◆ WHAT IS EXPECTED ◆
Once you find the line with "def setRings (s" in the data that follows, repeat it and every line after it exactly, through the line with "writeHome s1 .host (a + 64 * (x.posted".

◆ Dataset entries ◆
= Beginning of Section =

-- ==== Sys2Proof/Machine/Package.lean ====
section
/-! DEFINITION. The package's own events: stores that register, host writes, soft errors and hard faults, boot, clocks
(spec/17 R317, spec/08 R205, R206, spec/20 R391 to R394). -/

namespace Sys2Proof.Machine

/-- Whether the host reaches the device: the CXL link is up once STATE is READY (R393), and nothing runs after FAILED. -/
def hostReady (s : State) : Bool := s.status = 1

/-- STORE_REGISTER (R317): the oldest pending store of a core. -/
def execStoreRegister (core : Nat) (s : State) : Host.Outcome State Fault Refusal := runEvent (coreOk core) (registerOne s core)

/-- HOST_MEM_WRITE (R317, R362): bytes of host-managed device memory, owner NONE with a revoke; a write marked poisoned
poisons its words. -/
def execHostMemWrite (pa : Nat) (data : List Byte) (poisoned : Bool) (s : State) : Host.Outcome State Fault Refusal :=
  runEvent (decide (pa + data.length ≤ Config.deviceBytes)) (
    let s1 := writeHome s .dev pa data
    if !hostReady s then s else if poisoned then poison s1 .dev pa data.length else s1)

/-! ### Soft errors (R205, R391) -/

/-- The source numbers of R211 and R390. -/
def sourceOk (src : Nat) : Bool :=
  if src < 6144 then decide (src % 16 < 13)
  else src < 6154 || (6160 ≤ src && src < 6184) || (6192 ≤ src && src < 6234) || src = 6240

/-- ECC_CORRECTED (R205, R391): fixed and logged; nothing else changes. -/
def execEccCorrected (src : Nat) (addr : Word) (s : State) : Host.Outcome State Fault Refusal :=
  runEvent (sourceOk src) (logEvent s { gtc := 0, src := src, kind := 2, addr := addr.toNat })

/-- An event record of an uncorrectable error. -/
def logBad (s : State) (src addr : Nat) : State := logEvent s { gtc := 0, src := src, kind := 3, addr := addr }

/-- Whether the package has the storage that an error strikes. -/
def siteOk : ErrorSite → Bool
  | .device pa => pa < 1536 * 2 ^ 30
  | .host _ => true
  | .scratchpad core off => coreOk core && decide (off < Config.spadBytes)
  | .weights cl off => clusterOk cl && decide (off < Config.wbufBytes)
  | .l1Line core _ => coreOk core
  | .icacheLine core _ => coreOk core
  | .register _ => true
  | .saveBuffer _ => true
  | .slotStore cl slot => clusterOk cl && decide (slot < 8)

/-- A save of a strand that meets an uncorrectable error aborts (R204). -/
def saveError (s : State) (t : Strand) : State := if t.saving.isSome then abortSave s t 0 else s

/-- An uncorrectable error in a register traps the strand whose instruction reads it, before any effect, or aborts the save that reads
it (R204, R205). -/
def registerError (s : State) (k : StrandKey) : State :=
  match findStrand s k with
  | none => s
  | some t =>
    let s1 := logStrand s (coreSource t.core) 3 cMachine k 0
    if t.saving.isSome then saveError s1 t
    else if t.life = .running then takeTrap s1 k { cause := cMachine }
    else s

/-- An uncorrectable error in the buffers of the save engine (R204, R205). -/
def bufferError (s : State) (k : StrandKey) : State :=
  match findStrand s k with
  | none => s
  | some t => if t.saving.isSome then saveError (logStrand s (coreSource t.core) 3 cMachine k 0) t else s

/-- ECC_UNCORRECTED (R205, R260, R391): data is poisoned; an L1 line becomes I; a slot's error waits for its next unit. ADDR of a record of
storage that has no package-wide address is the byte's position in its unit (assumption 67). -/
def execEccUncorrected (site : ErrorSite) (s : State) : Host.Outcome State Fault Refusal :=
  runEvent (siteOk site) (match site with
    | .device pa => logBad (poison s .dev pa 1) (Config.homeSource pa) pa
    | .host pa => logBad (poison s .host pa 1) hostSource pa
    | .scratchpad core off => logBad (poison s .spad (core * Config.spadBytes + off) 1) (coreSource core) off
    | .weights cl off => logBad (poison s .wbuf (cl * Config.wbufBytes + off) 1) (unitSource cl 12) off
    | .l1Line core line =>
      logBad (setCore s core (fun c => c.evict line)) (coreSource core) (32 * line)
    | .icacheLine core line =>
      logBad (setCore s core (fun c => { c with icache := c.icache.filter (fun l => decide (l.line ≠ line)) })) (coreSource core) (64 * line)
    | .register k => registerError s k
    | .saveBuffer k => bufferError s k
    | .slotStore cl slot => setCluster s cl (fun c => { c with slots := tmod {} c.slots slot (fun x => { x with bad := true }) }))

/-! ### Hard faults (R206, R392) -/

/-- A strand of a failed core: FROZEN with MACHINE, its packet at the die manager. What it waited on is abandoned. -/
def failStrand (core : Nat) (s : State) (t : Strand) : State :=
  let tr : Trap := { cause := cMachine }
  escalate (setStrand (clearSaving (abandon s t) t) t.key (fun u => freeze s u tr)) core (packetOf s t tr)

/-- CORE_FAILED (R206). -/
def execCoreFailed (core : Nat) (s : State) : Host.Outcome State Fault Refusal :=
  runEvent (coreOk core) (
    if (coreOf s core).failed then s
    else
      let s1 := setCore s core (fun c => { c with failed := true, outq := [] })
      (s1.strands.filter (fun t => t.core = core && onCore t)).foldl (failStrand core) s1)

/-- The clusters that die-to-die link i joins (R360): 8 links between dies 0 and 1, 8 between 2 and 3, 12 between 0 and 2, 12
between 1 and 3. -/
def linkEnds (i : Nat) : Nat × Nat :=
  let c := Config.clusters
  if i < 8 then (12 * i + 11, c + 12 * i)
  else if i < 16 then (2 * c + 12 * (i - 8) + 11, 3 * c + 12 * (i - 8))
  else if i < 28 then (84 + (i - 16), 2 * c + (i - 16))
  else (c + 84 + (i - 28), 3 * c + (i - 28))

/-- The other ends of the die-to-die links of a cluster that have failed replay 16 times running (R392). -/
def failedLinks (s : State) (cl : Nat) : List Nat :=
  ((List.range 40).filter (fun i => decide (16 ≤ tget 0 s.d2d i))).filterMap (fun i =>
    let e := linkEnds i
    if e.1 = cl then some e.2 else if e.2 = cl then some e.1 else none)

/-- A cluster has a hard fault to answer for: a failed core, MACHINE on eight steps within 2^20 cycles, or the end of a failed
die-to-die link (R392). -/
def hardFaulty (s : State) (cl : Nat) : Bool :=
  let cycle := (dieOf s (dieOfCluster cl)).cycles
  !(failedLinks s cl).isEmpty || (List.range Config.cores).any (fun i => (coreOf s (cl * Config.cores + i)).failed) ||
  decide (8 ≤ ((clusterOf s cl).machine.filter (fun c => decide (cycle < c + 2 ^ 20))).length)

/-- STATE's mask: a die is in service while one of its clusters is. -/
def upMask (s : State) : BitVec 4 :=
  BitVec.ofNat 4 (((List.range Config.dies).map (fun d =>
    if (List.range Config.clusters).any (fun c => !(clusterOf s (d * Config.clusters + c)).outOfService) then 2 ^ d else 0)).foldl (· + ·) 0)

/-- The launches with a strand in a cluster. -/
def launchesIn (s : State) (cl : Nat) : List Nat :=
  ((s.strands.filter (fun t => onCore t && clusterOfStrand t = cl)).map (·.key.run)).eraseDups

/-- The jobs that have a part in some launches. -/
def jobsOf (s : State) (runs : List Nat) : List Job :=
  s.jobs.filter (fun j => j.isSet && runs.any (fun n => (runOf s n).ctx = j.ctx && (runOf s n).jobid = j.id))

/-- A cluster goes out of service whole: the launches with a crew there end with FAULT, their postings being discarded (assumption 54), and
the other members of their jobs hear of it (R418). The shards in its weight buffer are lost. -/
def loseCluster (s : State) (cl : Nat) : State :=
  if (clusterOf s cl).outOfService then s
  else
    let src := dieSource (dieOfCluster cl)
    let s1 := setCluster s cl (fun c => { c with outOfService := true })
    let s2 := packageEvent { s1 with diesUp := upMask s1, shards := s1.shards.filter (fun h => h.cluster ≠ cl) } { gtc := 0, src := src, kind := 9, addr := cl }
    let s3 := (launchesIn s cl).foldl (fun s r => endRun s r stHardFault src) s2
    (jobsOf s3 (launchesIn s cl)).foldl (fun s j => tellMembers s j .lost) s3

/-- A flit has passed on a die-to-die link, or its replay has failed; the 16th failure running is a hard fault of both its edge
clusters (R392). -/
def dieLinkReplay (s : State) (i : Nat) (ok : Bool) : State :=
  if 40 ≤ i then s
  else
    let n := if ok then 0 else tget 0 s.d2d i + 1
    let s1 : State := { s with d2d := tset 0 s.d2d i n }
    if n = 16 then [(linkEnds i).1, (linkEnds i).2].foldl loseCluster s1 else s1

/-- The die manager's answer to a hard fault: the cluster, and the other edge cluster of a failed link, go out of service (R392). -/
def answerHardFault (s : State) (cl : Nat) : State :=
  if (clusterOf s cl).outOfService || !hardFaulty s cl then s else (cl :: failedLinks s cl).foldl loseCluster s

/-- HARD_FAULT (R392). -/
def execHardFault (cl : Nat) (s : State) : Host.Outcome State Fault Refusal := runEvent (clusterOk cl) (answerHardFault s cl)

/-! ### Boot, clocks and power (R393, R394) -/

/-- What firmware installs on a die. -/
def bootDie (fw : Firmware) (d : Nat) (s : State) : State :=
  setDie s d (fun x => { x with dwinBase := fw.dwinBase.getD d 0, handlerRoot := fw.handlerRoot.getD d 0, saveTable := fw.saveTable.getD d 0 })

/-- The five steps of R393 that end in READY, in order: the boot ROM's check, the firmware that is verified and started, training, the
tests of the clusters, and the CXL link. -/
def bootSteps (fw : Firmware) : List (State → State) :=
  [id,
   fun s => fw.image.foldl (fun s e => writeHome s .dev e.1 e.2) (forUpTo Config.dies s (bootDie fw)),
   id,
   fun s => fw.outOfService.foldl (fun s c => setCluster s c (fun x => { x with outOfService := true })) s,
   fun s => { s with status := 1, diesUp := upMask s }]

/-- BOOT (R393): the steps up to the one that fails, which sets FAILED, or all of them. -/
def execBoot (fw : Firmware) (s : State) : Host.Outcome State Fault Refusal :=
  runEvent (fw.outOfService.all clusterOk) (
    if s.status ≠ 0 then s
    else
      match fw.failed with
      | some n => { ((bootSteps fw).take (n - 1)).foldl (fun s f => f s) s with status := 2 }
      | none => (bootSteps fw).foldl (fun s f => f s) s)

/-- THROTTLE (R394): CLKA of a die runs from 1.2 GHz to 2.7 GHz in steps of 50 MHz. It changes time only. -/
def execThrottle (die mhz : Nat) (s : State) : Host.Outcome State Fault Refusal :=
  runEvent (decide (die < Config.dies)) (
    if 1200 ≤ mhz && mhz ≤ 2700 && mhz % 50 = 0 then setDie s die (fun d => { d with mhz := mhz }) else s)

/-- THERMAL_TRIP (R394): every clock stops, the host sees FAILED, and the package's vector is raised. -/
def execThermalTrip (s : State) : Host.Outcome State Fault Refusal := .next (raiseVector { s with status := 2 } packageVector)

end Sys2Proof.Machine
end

= End of Section =
= Beginning of Section =

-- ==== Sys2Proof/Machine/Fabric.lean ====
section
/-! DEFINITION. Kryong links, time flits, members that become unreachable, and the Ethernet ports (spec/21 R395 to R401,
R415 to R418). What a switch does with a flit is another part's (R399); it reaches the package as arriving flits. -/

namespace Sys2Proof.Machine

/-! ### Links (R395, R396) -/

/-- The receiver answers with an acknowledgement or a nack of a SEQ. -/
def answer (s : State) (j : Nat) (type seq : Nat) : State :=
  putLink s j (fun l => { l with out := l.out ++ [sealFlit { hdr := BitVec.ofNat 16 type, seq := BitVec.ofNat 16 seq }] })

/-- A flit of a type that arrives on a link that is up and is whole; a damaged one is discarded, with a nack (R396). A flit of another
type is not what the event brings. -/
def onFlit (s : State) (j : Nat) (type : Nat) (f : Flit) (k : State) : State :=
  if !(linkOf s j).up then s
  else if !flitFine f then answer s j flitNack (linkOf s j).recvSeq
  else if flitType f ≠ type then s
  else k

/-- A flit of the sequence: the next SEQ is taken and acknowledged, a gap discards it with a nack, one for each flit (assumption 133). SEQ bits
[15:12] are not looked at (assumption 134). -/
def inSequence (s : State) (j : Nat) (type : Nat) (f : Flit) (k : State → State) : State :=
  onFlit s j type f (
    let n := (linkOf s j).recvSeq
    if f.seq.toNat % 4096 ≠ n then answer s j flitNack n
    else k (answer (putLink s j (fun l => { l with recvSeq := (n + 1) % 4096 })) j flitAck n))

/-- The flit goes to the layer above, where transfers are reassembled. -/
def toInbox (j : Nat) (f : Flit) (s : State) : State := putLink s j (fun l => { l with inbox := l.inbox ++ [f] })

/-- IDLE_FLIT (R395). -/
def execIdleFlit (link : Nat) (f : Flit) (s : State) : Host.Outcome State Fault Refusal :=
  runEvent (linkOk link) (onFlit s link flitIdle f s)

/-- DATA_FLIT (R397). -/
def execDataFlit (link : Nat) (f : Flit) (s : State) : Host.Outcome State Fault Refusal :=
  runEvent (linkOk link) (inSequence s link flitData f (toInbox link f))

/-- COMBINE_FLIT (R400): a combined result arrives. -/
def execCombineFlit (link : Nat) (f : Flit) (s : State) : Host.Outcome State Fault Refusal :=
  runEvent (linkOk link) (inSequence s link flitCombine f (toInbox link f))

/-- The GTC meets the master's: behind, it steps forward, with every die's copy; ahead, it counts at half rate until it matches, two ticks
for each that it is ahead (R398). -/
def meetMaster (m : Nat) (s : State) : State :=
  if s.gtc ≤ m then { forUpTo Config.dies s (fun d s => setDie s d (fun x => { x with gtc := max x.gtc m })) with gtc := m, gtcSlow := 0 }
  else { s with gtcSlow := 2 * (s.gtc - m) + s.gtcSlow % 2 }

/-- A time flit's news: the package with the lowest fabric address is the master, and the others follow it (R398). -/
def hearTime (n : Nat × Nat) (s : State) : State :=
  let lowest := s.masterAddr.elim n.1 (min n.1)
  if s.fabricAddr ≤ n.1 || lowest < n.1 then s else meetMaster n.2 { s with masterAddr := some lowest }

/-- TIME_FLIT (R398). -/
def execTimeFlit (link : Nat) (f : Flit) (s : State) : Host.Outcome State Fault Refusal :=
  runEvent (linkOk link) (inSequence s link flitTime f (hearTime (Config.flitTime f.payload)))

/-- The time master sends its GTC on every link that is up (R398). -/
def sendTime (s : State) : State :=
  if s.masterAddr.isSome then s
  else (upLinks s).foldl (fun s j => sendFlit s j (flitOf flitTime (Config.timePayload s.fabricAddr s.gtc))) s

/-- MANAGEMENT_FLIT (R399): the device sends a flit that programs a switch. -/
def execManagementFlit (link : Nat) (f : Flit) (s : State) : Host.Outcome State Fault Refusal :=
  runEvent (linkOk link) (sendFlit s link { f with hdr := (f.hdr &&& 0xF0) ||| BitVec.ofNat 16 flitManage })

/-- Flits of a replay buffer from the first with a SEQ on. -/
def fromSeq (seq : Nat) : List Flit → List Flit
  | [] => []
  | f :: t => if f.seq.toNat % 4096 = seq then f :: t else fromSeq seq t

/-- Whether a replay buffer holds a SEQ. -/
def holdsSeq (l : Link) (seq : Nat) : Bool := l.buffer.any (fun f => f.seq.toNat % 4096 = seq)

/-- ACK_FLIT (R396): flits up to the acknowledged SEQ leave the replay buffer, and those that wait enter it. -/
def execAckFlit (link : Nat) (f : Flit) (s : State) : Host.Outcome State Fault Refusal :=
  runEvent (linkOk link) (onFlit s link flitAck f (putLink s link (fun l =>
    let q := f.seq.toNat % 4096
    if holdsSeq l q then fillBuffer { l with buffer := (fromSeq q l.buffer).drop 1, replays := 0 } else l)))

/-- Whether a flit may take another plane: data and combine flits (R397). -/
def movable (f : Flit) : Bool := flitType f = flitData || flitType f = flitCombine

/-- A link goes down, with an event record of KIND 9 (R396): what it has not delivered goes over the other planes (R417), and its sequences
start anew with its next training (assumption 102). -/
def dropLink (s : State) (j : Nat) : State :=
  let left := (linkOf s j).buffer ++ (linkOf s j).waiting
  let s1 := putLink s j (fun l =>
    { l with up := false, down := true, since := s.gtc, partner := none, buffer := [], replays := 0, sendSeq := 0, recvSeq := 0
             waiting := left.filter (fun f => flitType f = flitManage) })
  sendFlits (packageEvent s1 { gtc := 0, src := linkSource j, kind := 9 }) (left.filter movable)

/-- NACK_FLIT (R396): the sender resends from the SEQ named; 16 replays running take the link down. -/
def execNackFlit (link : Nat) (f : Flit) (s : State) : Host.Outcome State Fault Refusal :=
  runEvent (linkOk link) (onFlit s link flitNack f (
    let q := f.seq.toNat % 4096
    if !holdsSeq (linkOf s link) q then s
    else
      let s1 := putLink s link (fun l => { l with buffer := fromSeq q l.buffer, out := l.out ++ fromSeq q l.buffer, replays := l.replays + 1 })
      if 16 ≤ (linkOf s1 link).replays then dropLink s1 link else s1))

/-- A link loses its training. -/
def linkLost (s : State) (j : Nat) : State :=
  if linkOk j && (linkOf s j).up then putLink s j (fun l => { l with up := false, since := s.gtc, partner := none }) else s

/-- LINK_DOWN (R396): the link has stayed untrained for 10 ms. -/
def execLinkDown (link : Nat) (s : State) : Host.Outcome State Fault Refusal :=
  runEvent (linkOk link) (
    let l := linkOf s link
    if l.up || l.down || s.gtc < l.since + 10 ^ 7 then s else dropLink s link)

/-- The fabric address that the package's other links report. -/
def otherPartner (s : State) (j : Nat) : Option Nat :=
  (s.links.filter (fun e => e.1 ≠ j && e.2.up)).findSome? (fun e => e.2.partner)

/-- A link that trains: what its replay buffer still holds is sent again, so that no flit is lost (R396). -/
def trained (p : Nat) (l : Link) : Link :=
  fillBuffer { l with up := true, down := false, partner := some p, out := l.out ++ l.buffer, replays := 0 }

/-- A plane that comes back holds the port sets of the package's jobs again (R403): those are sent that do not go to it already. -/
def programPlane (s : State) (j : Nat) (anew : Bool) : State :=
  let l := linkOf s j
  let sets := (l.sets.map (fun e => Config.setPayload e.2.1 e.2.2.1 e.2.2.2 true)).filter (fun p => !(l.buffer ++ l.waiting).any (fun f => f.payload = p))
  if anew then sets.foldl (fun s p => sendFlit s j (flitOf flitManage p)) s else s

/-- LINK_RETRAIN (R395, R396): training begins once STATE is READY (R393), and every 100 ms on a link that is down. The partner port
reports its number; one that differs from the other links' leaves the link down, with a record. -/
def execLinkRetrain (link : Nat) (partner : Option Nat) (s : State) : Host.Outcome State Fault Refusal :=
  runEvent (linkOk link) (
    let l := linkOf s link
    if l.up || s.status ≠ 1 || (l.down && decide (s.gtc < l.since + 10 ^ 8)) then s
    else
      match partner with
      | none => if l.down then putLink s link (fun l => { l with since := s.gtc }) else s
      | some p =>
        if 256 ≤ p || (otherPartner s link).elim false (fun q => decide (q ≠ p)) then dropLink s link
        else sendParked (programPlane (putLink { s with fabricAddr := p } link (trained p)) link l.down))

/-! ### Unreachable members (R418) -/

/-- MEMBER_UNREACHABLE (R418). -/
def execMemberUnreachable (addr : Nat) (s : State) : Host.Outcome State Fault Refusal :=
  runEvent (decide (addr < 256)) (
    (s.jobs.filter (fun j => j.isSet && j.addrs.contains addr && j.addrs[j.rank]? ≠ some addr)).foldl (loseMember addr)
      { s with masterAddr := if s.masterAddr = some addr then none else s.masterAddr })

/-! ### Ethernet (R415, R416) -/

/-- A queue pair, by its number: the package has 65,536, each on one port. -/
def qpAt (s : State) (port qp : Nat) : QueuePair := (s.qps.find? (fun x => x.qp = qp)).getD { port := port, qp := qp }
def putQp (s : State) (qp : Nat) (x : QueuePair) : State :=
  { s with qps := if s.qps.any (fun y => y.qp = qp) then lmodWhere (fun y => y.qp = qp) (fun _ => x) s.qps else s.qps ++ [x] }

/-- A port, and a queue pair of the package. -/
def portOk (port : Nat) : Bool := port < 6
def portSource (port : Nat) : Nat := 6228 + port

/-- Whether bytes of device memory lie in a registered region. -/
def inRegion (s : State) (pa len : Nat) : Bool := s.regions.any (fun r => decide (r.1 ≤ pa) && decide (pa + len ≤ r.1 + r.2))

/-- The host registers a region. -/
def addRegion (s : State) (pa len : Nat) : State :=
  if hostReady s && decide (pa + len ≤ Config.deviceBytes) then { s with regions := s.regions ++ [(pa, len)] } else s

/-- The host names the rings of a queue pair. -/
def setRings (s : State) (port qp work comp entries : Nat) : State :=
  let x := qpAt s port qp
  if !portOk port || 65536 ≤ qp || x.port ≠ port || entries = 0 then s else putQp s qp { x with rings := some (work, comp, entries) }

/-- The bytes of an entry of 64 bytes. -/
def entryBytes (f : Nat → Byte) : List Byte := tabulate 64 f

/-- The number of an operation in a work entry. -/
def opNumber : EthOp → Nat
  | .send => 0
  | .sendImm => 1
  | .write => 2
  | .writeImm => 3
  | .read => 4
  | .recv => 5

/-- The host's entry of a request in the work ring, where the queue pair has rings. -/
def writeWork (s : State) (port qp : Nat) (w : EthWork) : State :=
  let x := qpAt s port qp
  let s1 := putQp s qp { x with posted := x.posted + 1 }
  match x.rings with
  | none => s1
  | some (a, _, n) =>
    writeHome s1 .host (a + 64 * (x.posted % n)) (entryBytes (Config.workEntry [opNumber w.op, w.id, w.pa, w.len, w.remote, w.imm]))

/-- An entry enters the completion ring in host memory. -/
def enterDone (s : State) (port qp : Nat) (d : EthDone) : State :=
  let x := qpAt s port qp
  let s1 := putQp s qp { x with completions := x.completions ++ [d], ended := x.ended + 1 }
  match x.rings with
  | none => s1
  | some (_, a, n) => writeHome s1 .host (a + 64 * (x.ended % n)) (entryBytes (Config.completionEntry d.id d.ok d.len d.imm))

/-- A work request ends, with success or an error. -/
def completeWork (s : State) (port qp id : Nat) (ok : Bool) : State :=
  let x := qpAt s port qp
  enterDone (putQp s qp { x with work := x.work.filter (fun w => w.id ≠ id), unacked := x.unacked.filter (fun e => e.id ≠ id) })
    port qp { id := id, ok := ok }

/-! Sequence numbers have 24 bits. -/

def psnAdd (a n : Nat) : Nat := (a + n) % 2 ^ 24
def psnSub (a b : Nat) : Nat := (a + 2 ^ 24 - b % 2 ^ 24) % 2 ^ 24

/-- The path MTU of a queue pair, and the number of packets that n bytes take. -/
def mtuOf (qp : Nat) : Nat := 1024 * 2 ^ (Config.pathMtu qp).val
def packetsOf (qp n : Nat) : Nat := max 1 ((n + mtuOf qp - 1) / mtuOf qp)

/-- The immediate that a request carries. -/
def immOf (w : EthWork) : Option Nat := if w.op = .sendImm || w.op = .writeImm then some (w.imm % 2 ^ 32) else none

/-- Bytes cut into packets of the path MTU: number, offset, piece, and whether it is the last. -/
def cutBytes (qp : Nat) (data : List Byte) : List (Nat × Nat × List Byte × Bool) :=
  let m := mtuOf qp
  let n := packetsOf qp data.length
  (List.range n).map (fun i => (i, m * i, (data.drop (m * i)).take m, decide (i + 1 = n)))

= End of Section =

◆ RESULT OF THIS EXERCISE ◆
def setRings (s : State) (port qp work comp entries : Nat) : State :=
  let x := qpAt s port qp
  if !portOk port || 65536 ≤ qp || x.port ≠ port || entries = 0 then s else putQp s qp { x with rings := some (work, comp, entries) }

/-- The bytes of an entry of 64 bytes. -/
def entryBytes (f : Nat → Byte) : List Byte := tabulate 64 f

/-- The number of an operation in a work entry. -/
def opNumber : EthOp → Nat
  | .send => 0
  | .sendImm => 1
  | .write => 2
  | .writeImm => 3
  | .read => 4
  | .recv => 5

/-- The host's entry of a request in the work ring, where the queue pair has rings. -/
def writeWork (s : State) (port qp : Nat) (w : EthWork) : State :=
  let x := qpAt s port qp
  let s1 := putQp s qp { x with posted := x.posted + 1 }
  match x.rings with
  | none => s1
  | some (a, _, n) =>
    writeHome s1 .host (a + 64 * (x.posted % n)) (entryBytes (Config.workEntry [opNumber w.op, w.id, w.pa, w.len, w.remote, w.imm]))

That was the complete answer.